## RECORDS PROVIDED
____

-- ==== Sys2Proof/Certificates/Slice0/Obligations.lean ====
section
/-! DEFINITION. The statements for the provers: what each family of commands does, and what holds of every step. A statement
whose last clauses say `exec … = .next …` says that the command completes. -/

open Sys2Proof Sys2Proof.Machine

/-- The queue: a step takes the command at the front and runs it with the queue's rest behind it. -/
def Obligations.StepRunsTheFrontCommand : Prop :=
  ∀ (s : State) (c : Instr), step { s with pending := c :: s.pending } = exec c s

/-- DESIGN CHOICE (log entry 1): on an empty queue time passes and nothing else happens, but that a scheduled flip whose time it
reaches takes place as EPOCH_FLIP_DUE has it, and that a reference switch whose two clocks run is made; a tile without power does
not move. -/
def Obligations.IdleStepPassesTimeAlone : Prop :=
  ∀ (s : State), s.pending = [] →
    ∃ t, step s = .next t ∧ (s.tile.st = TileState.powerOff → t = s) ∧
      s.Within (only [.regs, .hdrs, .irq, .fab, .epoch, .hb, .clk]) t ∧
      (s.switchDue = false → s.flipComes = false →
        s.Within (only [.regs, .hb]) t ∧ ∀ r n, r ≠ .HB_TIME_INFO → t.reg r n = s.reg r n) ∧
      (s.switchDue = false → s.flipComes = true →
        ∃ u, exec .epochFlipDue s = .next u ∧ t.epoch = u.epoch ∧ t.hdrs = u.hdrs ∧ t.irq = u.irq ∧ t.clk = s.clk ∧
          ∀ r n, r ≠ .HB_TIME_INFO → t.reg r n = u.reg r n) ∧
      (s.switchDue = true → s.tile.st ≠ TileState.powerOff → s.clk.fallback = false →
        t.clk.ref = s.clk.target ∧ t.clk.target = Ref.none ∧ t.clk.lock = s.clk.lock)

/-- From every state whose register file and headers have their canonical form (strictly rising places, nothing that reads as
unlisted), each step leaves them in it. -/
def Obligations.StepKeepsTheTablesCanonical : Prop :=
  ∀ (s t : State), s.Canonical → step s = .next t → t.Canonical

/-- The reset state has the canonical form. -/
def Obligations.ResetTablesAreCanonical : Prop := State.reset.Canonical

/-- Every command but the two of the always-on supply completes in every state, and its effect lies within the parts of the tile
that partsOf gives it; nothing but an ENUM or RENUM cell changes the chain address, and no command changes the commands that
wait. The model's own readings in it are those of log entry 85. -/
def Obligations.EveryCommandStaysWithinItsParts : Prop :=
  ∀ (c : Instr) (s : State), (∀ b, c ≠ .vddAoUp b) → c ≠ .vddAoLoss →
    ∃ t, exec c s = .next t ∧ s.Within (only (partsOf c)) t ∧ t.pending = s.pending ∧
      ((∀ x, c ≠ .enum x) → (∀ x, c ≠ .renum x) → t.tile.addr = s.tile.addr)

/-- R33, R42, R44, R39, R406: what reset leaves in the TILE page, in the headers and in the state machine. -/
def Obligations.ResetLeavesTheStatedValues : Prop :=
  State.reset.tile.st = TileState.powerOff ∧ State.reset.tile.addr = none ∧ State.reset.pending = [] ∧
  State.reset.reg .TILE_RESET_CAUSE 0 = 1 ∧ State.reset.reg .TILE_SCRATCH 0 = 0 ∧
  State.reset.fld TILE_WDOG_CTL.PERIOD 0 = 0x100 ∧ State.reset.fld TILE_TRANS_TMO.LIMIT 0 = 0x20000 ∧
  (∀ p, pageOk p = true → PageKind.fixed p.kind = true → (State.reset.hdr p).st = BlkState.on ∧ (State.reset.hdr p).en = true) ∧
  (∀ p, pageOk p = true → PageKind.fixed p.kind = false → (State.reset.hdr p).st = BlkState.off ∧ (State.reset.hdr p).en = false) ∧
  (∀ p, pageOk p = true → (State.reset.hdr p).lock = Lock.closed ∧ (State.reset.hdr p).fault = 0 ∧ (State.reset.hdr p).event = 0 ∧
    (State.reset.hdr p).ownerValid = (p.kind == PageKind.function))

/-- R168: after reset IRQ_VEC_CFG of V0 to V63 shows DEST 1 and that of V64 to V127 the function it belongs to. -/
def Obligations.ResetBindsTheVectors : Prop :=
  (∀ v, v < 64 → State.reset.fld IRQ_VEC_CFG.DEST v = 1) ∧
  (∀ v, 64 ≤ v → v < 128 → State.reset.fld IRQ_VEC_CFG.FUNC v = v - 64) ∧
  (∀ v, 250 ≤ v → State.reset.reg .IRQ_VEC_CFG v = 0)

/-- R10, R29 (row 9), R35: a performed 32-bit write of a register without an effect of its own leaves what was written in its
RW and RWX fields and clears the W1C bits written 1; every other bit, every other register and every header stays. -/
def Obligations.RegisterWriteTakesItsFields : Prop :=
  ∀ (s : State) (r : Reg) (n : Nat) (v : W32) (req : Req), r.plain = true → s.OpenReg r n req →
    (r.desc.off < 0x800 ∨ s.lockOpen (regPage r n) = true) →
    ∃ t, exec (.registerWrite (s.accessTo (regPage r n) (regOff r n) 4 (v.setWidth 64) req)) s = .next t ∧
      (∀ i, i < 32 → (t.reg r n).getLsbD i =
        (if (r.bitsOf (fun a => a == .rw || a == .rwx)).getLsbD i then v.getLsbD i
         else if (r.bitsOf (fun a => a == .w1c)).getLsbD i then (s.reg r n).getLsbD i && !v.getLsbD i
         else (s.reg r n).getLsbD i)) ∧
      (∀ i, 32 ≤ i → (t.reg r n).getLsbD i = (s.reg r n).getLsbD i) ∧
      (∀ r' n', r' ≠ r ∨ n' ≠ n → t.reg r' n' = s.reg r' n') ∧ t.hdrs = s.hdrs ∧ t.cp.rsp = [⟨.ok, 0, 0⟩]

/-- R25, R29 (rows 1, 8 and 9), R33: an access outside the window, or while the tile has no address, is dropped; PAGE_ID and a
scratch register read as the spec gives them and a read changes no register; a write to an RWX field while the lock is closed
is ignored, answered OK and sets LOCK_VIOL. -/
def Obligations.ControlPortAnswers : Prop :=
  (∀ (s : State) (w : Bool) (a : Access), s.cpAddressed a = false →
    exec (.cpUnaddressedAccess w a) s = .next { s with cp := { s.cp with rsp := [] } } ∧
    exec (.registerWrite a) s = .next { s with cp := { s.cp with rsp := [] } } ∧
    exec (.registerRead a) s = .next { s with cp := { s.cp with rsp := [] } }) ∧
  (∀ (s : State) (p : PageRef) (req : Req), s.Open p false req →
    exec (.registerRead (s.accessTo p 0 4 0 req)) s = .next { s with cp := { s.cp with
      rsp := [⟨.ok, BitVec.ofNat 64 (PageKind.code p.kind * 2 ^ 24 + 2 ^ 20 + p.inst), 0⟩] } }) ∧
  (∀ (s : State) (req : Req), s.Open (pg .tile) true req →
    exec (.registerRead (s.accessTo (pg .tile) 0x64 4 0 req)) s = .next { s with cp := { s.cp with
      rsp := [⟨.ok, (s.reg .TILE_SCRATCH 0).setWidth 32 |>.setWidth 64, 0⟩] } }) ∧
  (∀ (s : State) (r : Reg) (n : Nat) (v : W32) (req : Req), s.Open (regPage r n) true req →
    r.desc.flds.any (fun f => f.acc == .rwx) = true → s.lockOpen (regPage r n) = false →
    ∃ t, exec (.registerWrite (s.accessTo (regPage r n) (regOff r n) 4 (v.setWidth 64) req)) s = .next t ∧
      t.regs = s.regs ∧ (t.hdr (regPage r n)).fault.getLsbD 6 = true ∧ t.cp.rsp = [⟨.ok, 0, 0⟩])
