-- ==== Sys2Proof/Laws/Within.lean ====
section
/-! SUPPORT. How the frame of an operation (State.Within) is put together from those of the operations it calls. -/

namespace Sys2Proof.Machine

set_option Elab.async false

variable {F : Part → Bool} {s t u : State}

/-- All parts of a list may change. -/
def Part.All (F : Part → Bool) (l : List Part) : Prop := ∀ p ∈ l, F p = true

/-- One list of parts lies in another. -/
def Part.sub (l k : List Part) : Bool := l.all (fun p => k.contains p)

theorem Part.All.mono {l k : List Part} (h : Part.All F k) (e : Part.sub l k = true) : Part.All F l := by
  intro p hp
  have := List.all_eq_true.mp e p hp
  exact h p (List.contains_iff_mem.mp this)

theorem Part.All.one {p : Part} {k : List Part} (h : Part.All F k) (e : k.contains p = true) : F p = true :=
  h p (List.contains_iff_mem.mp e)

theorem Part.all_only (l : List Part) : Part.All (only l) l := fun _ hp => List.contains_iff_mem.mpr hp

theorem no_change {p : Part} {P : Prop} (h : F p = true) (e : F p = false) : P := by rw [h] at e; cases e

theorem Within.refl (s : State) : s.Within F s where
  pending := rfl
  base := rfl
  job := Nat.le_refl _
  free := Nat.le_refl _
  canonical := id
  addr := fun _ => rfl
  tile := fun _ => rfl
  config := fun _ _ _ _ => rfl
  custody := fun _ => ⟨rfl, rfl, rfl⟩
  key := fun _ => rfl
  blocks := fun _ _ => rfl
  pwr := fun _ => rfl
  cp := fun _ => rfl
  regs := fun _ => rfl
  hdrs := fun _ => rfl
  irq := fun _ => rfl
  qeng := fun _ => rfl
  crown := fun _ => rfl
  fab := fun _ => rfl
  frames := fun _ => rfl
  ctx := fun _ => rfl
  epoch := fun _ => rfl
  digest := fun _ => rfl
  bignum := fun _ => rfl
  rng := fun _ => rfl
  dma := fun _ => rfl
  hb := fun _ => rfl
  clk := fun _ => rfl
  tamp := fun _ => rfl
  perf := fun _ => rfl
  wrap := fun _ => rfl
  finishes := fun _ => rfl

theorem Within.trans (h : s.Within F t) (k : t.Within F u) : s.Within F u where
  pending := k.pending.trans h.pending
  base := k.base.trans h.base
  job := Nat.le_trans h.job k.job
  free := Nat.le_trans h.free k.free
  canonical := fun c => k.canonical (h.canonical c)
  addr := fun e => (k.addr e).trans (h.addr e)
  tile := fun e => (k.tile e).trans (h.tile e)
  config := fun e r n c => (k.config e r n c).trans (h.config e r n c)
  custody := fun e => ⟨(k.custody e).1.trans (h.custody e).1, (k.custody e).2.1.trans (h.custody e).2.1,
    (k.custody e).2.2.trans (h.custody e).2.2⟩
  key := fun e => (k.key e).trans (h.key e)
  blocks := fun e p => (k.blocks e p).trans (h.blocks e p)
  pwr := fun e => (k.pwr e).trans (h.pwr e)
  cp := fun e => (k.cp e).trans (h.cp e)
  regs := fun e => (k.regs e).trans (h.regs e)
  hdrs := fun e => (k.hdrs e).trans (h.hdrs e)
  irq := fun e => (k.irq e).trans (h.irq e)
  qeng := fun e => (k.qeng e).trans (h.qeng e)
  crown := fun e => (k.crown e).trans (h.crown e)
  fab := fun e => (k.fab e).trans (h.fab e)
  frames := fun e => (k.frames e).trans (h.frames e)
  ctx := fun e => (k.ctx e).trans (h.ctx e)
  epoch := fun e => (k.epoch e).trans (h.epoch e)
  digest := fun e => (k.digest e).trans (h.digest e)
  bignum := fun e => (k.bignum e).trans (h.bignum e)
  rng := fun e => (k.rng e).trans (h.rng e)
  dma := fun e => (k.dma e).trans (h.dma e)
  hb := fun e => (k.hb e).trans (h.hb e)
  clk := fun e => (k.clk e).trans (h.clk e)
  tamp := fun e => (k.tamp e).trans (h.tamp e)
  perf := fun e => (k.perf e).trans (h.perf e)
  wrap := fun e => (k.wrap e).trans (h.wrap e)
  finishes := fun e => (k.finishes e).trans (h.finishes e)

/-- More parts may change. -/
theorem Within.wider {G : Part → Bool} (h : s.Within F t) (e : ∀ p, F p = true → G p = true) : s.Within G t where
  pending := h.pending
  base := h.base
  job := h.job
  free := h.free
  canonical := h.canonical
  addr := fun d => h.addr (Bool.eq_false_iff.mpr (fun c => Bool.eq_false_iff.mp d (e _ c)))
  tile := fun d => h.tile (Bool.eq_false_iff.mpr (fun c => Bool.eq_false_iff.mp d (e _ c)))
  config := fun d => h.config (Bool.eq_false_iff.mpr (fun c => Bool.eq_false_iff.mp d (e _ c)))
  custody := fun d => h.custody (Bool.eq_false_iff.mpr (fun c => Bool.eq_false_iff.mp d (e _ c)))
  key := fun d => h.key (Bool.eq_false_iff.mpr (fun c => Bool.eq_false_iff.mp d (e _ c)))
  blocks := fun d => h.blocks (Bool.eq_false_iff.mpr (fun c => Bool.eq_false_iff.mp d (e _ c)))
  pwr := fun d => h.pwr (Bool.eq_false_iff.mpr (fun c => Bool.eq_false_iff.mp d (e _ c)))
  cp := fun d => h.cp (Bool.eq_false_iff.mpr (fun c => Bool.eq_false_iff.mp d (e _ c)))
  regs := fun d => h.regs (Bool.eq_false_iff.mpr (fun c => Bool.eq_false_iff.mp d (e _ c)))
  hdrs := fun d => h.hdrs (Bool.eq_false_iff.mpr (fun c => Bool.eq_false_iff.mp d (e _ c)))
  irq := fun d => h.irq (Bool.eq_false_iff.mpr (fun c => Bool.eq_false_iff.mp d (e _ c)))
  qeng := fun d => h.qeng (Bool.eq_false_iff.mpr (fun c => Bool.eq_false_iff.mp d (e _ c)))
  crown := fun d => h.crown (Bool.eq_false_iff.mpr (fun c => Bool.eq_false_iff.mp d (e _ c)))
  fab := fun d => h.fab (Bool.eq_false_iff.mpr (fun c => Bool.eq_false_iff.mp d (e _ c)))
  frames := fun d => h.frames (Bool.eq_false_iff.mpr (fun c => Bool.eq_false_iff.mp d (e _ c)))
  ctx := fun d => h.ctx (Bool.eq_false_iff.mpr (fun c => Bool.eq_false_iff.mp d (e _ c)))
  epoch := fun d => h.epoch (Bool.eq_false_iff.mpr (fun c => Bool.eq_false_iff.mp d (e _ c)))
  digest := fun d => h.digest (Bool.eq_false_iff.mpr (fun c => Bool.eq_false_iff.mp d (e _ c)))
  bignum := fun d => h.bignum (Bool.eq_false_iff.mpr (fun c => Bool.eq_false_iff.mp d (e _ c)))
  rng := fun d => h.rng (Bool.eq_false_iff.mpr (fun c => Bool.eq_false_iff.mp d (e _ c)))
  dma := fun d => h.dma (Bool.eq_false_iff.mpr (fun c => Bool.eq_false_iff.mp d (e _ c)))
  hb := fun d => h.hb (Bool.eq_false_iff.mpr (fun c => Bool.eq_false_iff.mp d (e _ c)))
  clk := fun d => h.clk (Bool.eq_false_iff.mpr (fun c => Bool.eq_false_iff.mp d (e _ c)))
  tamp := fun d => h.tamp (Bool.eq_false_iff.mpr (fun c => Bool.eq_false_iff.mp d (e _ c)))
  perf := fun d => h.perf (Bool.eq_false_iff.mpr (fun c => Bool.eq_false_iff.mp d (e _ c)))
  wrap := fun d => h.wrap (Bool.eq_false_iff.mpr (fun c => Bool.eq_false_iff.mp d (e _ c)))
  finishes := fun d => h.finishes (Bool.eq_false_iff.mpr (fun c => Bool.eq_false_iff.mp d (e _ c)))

____

List the lines of the entries that include "free".

  free := Nat.le_refl _
  free := Nat.le_trans h.free k.free
  free := h.free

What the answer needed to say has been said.